### What is being asked
Among the lines below, tally those that hold "poisonedRecord". Return the number and nothing more.

[Saved data entries]

/-! ### Walks -/

/-- The Walker's turn with a job before a slot. -/
def walking (b : State) (k : JobKind) (p : Option Nat) : State := granted { b with walker := { Walker.reset with running := some ⟨k, p⟩ } } 9

/-- The device with a record of bin 5 that last reported at a minute, at slot 0. -/
def reportedAt (t : Minute) : State :=
  { device .running with store := { testStore with
      slots := [(0, { liveRecord 5 none with reading := { (liveRecord 5 none).reading with reportTime := some t } }), (2, poisonedRecord 7)] } }

theorem witness_AgeVisitFindsSilentBins :
    (∃ j g r s, VisitTurn j 0 g s ∧ j.kind = .age ∧ s.store.sound ∧ sfind 0 s.store.slots = some r ∧ r.key.state = .live ∧
      r.reading.reportTime = some 0 ∧ (0 : Minute).toNat + (vget s.profiles.active r.key.profile).silence ≤ g.clock.toNat) ∧
    (∃ j g r s, VisitTurn j 0 g s ∧ j.kind = .age ∧ s.store.sound ∧ sfind 0 s.store.slots = some r ∧ r.key.state = .live ∧
      r.reading.reportTime = some 1 ∧ g.clock.toNat < (1 : Minute).toNat + (vget s.profiles.active r.key.profile).silence ∧
      (slotAhead s.store.slots ⟨.age, some 0⟩).isSome = true) ∧
    (∃ j g r s, VisitTurn j 2 g s ∧ j.kind = .age ∧ s.store.sound ∧ sfind 2 s.store.slots = some r ∧
      slotAhead s.store.slots ⟨.age, some 2⟩ = none ∧ s.walker.pendingRecal = none ∧ s.walker.pendingRescan = none ∧
      s.walker.pendingAge = false) ∧
    ∀ k h : Health, ∃ j g r s, VisitTurn j 0 g s ∧ s.control.condition ≠ .halted ∧ sfind 0 s.store.slots = some r ∧ r.keyHealth = k ∧
      r.readingHealth = h ∧ (slotAhead s.store.slots { j with position := some 0 }).isSome = true :=
  ⟨⟨⟨.age, none⟩, grant 9, _, walking (reportedAt 0) .age none, ⟨rfl, rfl, rfl, rfl, rfl⟩, rfl, by unfold RecordStore.sound; decide, rfl, rfl,
      rfl, by decide +kernel⟩,
    ⟨⟨.age, none⟩, grant 9, _, walking (reportedAt 1) .age none, ⟨rfl, rfl, rfl, rfl, rfl⟩, rfl, by unfold RecordStore.sound; decide, rfl, rfl,
      rfl, by decide +kernel, rfl⟩,
    ⟨⟨.age, some 0⟩, grant 9, _, walking (reportedAt 1) .age (some 0), ⟨rfl, rfl, rfl, rfl, rfl⟩, rfl, by unfold RecordStore.sound; decide, rfl,
      rfl, rfl, rfl, rfl⟩,
    fun k h => ⟨⟨.age, none⟩, grant 9, _,
      walking { device .running with store := { testStore with
        slots := [(0, { liveRecord 5 none with keyHealth := k, readingHealth := h }), (2, poisonedRecord 7)] } } .age none,
      ⟨rfl, rfl, rfl, rfl, rfl⟩, nofun, rfl, rfl, rfl, rfl⟩⟩

theorem witness_RescanAndRecalVisits :
    (∃ j g s, VisitTurn j 0 g s ∧ s.store.sound ∧ sfind 0 s.store.slots = some (liveRecord 5 none) ∧
      j.kind = .rescan (vset (Vector.replicate 64 false) 0 true)) ∧
    (∃ j g s, VisitTurn j 2 g s ∧ s.store.sound ∧ sfind 2 s.store.slots = some (poisonedRecord 7) ∧
      j.kind = .rescan (vset (Vector.replicate 64 false) 0 true)) ∧
    (∃ j g s, VisitTurn j 3 g s ∧ s.store.sound ∧ sfind 3 s.store.slots = some (liveRecord 8 (some 0)) ∧
      j.kind = .rescan (vset (Vector.replicate 64 false) 0 true) ∧ slotAhead s.store.slots { j with position := some 3 } = none ∧
      s.walker.pendingRecal = none ∧ s.walker.pendingRescan = none ∧ s.walker.pendingAge = false) ∧
    ∃ j g s, VisitTurn j 3 g s ∧ s.store.sound ∧ sfind 3 s.store.slots = some (liveRecord 8 (some 0)) ∧
      j.kind = .recal (vset (Vector.replicate 32 false) 0 true) ∧ slotAhead s.store.slots { j with position := some 3 } = none ∧
      s.walker.pendingRecal = none ∧ s.walker.pendingRescan = none ∧ s.walker.pendingAge = false :=
  ⟨⟨_, grant 9, walking (device .running) (.rescan (vset (Vector.replicate 64 false) 0 true)) none,
      ⟨rfl, rfl, by decide +kernel, rfl, rfl⟩, testStore_sound, by decide +kernel, rfl⟩,
    ⟨_, grant 9, walking (device .running) (.rescan (vset (Vector.replicate 64 false) 0 true)) (some 1),
      ⟨rfl, rfl, by decide +kernel, rfl, rfl⟩, testStore_sound, by decide +kernel, rfl⟩,
    ⟨_, grant 9, walking (device .running) (.rescan (vset (Vector.replicate 64 false) 0 true)) (some 2),
      ⟨rfl, rfl, by decide +kernel, rfl, rfl⟩, testStore_sound, by decide +kernel, rfl, by decide +kernel, rfl, rfl, rfl⟩,
    _, grant 9, walking (device .running) (.recal (vset (Vector.replicate 32 false) 0 true)) (some 2),
    ⟨rfl, rfl, by decide +kernel, rfl, rfl⟩, testStore_sound, by decide +kernel, rfl, by decide +kernel, rfl, rfl, rfl⟩

/-! ### The minute advance and the due list -/

/-- A device after a minute advance whose comparisons are outstanding. -/
def advanced (w : Walker) (routes : Option Minute) : State :=
  { device .running with walker := w, expiry := { (device .running).expiry with handedRoutes := routes, handedExports := some 20 } }

theorem witness_MinuteAdvanceAndComparisons :
    (∃ s : State, s.settled = true ∧ s.clock.minute = 0xFFFFFFFF#32) ∧ (∃ s : State, s.settled = true ∧ s.clock.minute = 0xFFFFFFFE#32) ∧
    (∃ s : State, s.expiry.handedRoutes = some 20 ∧ vget s.expiry.deadlines 0 = some 20) ∧
    (∃ s : State, s.expiry.handedRoutes = none ∧ s.expiry.handedExports = some 20 ∧ s.place 2 = some testExport) ∧
    (∃ s : State, s.walker.ageHanded = true ∧ s.walkerAtRest ∧ s.control.condition = .running ∧
      s.walker.ageCount + 1 = s.control.params.ageInterval) ∧
    (∃ s : State, s.walker.ageHanded = true ∧ s.walkerAtRest ∧ s.control.condition = .running ∧
      s.walker.ageCount = s.control.params.ageInterval ∧ s.walker.running = none ∧ s.store.slots ≠ []) ∧
    ∃ s : State, s.walker.ageHanded = true ∧ s.walkerAtRest ∧ s.control.condition = .running ∧
      s.walker.ageCount = s.control.params.ageInterval ∧ s.walker.running = some ⟨.age, none⟩ :=
  ⟨⟨{ device .running with clock := ⟨0xFFFFFFFF#32, 0⟩ }, rfl, rfl⟩, ⟨{ device .running with clock := ⟨0xFFFFFFFE#32, 0⟩ }, rfl, rfl⟩,
    ⟨advanced Walker.reset (some 20), rfl, by decide +kernel⟩, ⟨advanced Walker.reset none, rfl, rfl, place_2 .running⟩,
    ⟨advanced { Walker.reset with ageCount := 14, ageHanded := true } none, rfl, ⟨rfl, rfl, rfl⟩, rfl, rfl⟩,
    ⟨advanced { Walker.reset with ageCount := 15, ageHanded := true } none, rfl, ⟨rfl, rfl, rfl⟩, rfl, rfl, rfl, by decide⟩,
    advanced { ageing with ageCount := 15, ageHanded := true } none, rfl, rfl, rfl, rfl, rfl⟩

/-- The Expiry Unit's turn with route 0 at its deadline. -/
theorem expiring_turn (b : State) (h : b.settled = true) :
    DueTurn (.route 0) { grant 10 with clock := 20 }
      { b with expiry := { b.expiry with dueList := [.route 0] }, arbiter := { pointer := 0, store := .granted { grant 10 with clock := 20 } } } :=
  ⟨h, rfl, rfl, rfl⟩

theorem witness_RouteExpiryEndsDueRoute :
    (∃ g s, DueTurn (.route 63) g s ∧ s.walkerAtRest ∧ vget s.store.routes 63 = none) ∧
    (∃ g s, DueTurn (.route 0) g s ∧ s.walkerAtRest ∧ vget s.store.routes 0 = some testRoute ∧ g.clock.toNat < testRoute.deadline.toNat) ∧
    (∃ g s, DueTurn (.route 0) g s ∧ vget s.store.routes 0 = some testRoute ∧ g.clock = testRoute.deadline ∧ s.store.sound ∧
      s.store.keysReadable [1, 3] ∧ membersHeld 0 testRoute s ∧ s.walkerAtRest) ∧
    ∀ k : Health, ∃ g s r, DueTurn (.route 0) g s ∧ vget s.store.routes 0 = some testRoute ∧ g.clock = testRoute.deadline ∧
      s.control.condition ≠ .halted ∧ membersHeld 0 testRoute s ∧ s.walkerAtRest ∧ s.store.readingLost 1 = true ∧
      (k ≠ .double → s.store.keysReadable [1, 3]) ∧ s.store.keysReadable [] ∧ sfind 1 s.store.slots = some r ∧ r.keyHealth = k :=
  ⟨⟨_, _, due_turn (device .running) (.route 63) rfl, device_rest .running, by decide +kernel⟩,
    ⟨_, _, due_turn (device .running) (.route 0) rfl, device_rest .running, held_0, by decide⟩,
    ⟨_, _, expiring_turn (device .running) rfl, held_0, rfl, testStore_sound, device_keys _, testRoute_held _ rfl, device_rest .running⟩,
    fun k => ⟨_, _, _, expiring_turn (ailingDevice .running k .double) rfl, held_0, rfl, nofun, ailing_held _ _ _ rfl, ⟨rfl, rfl, rfl⟩, rfl,
      fun hk => ailing_keys hk _ _, fun _ h => absurd h (by simp), rfl, rfl⟩⟩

### Your solution
3